Les relations entre Haïti et la République dominicaine ont été toujours tumultueuses en dépit des liens étroits existant entre les oligarchies des deux nations. La principale raison de ces différends est l’impossibilité ou le refus des dirigeants de notre pays à penser une politique adéquate de manière à mettre notre société à égalité de développement avec la république voisine.
Si ici, on a souvent traité la question du racisme anti-haïtien en République dominicaine, on oublie trop souvent que ce même racisme est cultivé parfois aussi chez nous par ceux qui ont charge de la chose politique et économique. Nous avons fait notre le mépris de l’autre. Nous mesurons notre réussite au malheur et à la précarité de l’autre. Nous jouissons littéralement quand à une position de pouvoir, des gens rampent à nos pieds pour quémander du travail ou simplement quelques sous. Notre conception du pouvoir politique est totalement faussée. Elle se résume à l’idée du chef tribal pour ne pas dire celle du chef de gang. Jouissance avide des privilèges. Étalage de sa force et de sa richesse. Mépris de l’intérêt national. On rampe continuellement devant l’étranger blanc ! Rien d’autre !
C’est ce virus qui corrompt la gouvernance en Haïti et qui la réduit à son strict minimum, un minimum qui n’est déjà qu’une façade, un prétexte à faire de l’argent. Les secteurs économiques profitent de cette mauvaise gouvernance et sont prêts à tout pour qu’elle reste ainsi, car on a appris à faire de l’argent avec. Comment peut-on dans ses conditions changer la nature de nos relations avec la République dominicaine ?

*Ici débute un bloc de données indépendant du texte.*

-- ==== Sys2Proof/Decode.lean ====
section
/-! DEFINITION. From command words to commands and back: the fields (30_encoding.md R40), the opcode table (R42, R43),
the total decoder (R46), the encoder that writes the canonical word (R44, R51), and the decoding of raw port values. -/

namespace Sys2Proof

/-! ## Fields (R40) -/

/-- `op = w[11:8]`. -/
def opField (w : CmdWord) : Nibble := w.extractLsb' 8 4

/-- `data = w[7:0]`. -/
def dataField (w : CmdWord) : Byte := w.extractLsb' 0 8

/-- The word with the given fields, `op` in the high bits. -/
def packWord (op : Nibble) (data : Byte) : CmdWord := op ++ data

/-! ## The opcode table as match and mask (R42, R75) -/

/-- One row of spec/opcode_table.json. -/
structure OpcodeRow where
  mnemonic : String
  mask : CmdWord
  pattern : CmdWord
deriving DecidableEq, Repr

/-- The rows of spec/opcode_table.json, in its order. -/
def opcodeTable : List OpcodeRow :=
  [⟨"NOP", 0xF00#12, 0x000#12⟩,
   ⟨"CK_INIT", 0xF00#12, 0x100#12⟩,
   ⟨"CK_ADD", 0xF00#12, 0x200#12⟩,
   ⟨"CK_END", 0xF00#12, 0x300#12⟩,
   ⟨"BCD_INIT", 0xF00#12, 0x400#12⟩,
   ⟨"BCD_BYTE", 0xF00#12, 0x500#12⟩,
   ⟨"RESERVED", 0xE00#12, 0x600#12⟩,
   ⟨"RESERVED", 0x800#12, 0x800#12⟩]

/-- Does the row cover the word: `w & mask = match`? -/
def OpcodeRow.covers (r : OpcodeRow) (w : CmdWord) : Bool := (w &&& r.mask) == r.pattern

/-- The position of a command's row in `opcodeTable`. -/
def rowIndex : Instr → Nat
  | .nop => 0
  | .ckInit => 1
  | .ckAdd _ => 2
  | .ckEnd => 3
  | .bcdInit => 4
  | .bcdByte _ => 5
  | .reservedLow _ => 6
  | .reservedHigh _ => 7

/-! ## Decoding (R46) -/

/-- The total decoder of R46. `data` is ignored where the opcode has no operand (R44); `op` 0x6 and 0x7 are the first
RESERVED row, 0x8 to 0xF the second (R43). -/
def decode (w : CmdWord) : Instr :=
  match (opField w).toNat with
  | 0 => .nop
  | 1 => .ckInit
  | 2 => .ckAdd (dataField w)
  | 3 => .ckEnd
  | 4 => .bcdInit
  | 5 => .bcdByte (dataField w)
  | 6 => .reservedLow (opField w)
  | 7 => .reservedLow (opField w)
  | _ => .reservedHigh (opField w)

/-- Is the word reserved, `op` ≥ 0x6 (R43)? -/
def isReservedWord (w : CmdWord) : Bool := decide (6 ≤ (opField w).toNat)

/-- Why a raw value is no command word. -/
inductive DecodeError where
  /-- The value needs more than 12 bits: "The block accepts no access of any other width" (20_memory.md R32). -/
  | widerThanCommandWord
deriving DecidableEq, Repr

/-- Decoding of a raw port value: rejected by name when it does not fit a command word, otherwise R46 (log 10). -/
def decodeRaw (v : Nat) : Except DecodeError Instr :=
  if v < 4096 then .ok (decode (BitVec.ofNat 12 v)) else .error .widerThanCommandWord

/-- The instruction the decoder reads from an instruction of the opcode table whose bits are `w`. A command is one
word, so no bit lies above the table's (R38). -/
def decodeTableWord (_nbits w : Nat) : Option Instr :=
  match decodeRaw w with
  | .ok i => some i
  | .error _ => none

/-! ## Encoding (R42, R44, R51) -/

/-- The opcode of a command (R42, R43). -/
def opcodeOf : Instr → Nibble
  | .nop => 0x0#4
  | .ckInit => 0x1#4
  | .ckAdd _ => 0x2#4
  | .ckEnd => 0x3#4
  | .bcdInit => 0x4#4
  | .bcdByte _ => 0x5#4
  | .reservedLow op => op
  | .reservedHigh op => op

/-- The data field of the word that `encode` writes: the operand, and 0x00 where there is none (R44); for a reserved
command, of which R44 says nothing, 0x00 is the model's choice (log 12). -/
def operandOf : Instr → Byte
  | .nop => 0x00#8
  | .ckInit => 0x00#8
  | .ckAdd d => d
  | .ckEnd => 0x00#8
  | .bcdInit => 0x00#8
  | .bcdByte d => d
  | .reservedLow _ => 0x00#8
  | .reservedHigh _ => 0x00#8

/-- The canonical word of a command (R44, R51); for a reserved command the word with data 0x00 (log 12). -/
def encode (i : Instr) : CmdWord := packWord (opcodeOf i) (operandOf i)

end Sys2Proof
end

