/-- 00_scope.md R7 and 10_state.md R19: every command is the block's own function `step : State × Cmd → State × Resp`, over
the state that is exactly ACC and TERM: from every state exec replaces the block's state by that function's, appends its
response, and leaves the block's surroundings alone (log 1, log 2). -/
def Obligations.ExecIsTheBlockStep : Prop :=
  ∀ (i : Instr) (s : State), exec i s = .next { s with
    toBlock := (blockStep i s.toBlock).1, responses := s.responses ++ [(blockStep i s.toBlock).2] }

/-- 00_scope.md R7 and 20_memory.md R33: the machine is observably equal to the block's own function applied to the words in
the order they were accepted: the run of any stream leaves the block in the state that `blockRun` gives and returns exactly
its responses, one per word, and leaves the block's surroundings alone (log 1, log 2). -/
def Obligations.MachineRefinesTheBlock : Prop :=
  ∀ (s : State) (ws : List CmdWord), s.resetIn = false →
    runWords ws s = .next { s with
      toBlock := (blockRun ws s.toBlock).1, responses := s.responses ++ (blockRun ws s.toBlock).2 } ∧
    (blockRun ws s.toBlock).2.length = ws.length

/-- 10_state.md R19 as an invariant of one step: two states that agree on ACC, TERM, the reset input and what the host does
next still agree on all of these after the step, and the step returns the same responses to both, whatever was returned
before. The steps of the reset input are included, and there the statement rests on the model's choices and not on R19:
`RESET_INFLIGHT`, which 00_scope.md R6 and 70_reset_and_hazards.md R91 leave open, is one constant, the same at every reset
(log 5); a performed word in flight has returned its response (log 6); and whether ACC and TERM clear at the assertion or
only at the release is one constant too (log 7). It holds for every value of these constants. -/
def Obligations.StepKeepsAgreementOnAccAndTerm : Prop :=
  ∀ s s' t t' : State, s.acc = s'.acc → s.term = s'.term → s.resetIn = s'.resetIn → s.port = s'.port →
    step s = .next t → step s' = .next t' →
    t.acc = t'.acc ∧ t.term = t'.term ∧ t.resetIn = t'.resetIn ∧ t.port = t'.port ∧
    ∃ rs, t.responses = s.responses ++ rs ∧ t'.responses = s'.responses ++ rs
end

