-- ==== Sys2Proof/Laws/Streams.lean ====
section
/-! SUPPORT. The run of a presented stream and the outputs of its parts. -/

namespace Sys2Proof.Machine

/-- The run of words, as one pass over the commands they decode to. -/
theorem runWords_eq (ws : List CmdWord) (s : State) (hr : s.resetIn = false) :
    runWords ws s = .next (afterAll (ws.map decode) s) := run_present ws s hr

/-- The responses to a stream in two parts. -/
theorem respsTo_append (is js : List Instr) (s : State) : respsTo (is ++ js) s.acc s.term =
    respsTo is s.acc s.term ++ respsTo js (afterAll is s).acc (afterAll is s).term := by
  have h := afterAll_responses (is ++ js) s
  rw [afterAll_append, afterAll_responses, afterAll_responses] at h
  simpa using h.symm

/-- The frame output of two parts. -/
theorem frameOutput_append (rs qs : List Resp) : frameOutput (rs ++ qs) = frameOutput rs ++ frameOutput qs := by
  simp [frameOutput]

/-- The frame marks of two parts. -/
theorem frameMarks_append (rs qs : List Resp) : frameMarks (rs ++ qs) = frameMarks rs ++ frameMarks qs := by
  simp [frameMarks]

/-- The digit output of two parts. -/
theorem digitOutput_append (rs qs : List Resp) : digitOutput (rs ++ qs) = digitOutput rs ++ digitOutput qs := by
  simp [digitOutput]

/-- The nibbles of two parts. -/
theorem nibblesOf_append (bs cs : List Byte) : nibblesOf (bs ++ cs) = nibblesOf bs ++ nibblesOf cs := by
  simp [nibblesOf]

/-- Two states with equal fields are equal. -/
theorem state_ext {s t : State} (ha : s.acc = t.acc) (hb : s.term = t.term) (hr : s.resetIn = t.resetIn)
    (hp : s.port = t.port) (hq : s.responses = t.responses) : s = t := by
  obtain ⟨⟨_, _⟩, _, _, _⟩ := s
  obtain ⟨⟨_, _⟩, _, _, _⟩ := t
  simp_all

end Sys2Proof.Machine
end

Car les relations entre les États ne s’établissent pas sur la base de bons sentiments. Il est vrai qu’aujourd’hui on peut s’adresser à des tribunaux internationaux pour certains litiges. Mais on connait les limites de ces juridictions qui ont la bonne volonté de « civiliser » les rapports entre états. La seule manière de changer la donne entre notre pays et son voisin est qu’ici nous nous attelons sérieusement à remettre sur pieds notre économie, notre système éducatif, à créer des emplois, à mettre sur pied un vrai système de sécurité nationale et surtout à faire en sorte que nos institutions soient solides et fonctionnent.
Il est aussi indiscutable que la corruption établie, incrustée à tous les niveaux de notre appareil étatique ne fait que fragiliser notre nation pour le mettre à la merci des étrangers. On est donc devant un vrai cercle vicieux. Nos grands clercs se satisfont de la mauvaise gouvernance. La mauvaise gouvernance engendre la corruption. La mauvaise gouvernance et la corruption engendrent la misère. Et plein de secteurs chez nous ont acquis une expertise consistant à obtenir de l’or avec la misère. Si on ne supprime pas cette équation, on ne peut avoir un État compétitif avec la république voisine. On se contentera de pleurnicher, de pousser de hauts cris chaque fois que nos compatriotes fuyant la misère chez eux sont maltraités, pas seulement en République dominicaine, mais partout sur la planète.
Ce serait la plus grande erreur de la part des dominicains et d’une fraction de notre élite économique que de penser que l’échec haïtien serait pour eux une aubaine économique. Faire l’erreur d’appuyer en Haïti les secteurs anti nationaux, l’ignorance et la corruption, c’est s’attacher un boulet au pied qui peut les entraîner vers une véritable catastrophe. Ils commencent peut-être par s’en rendre compte.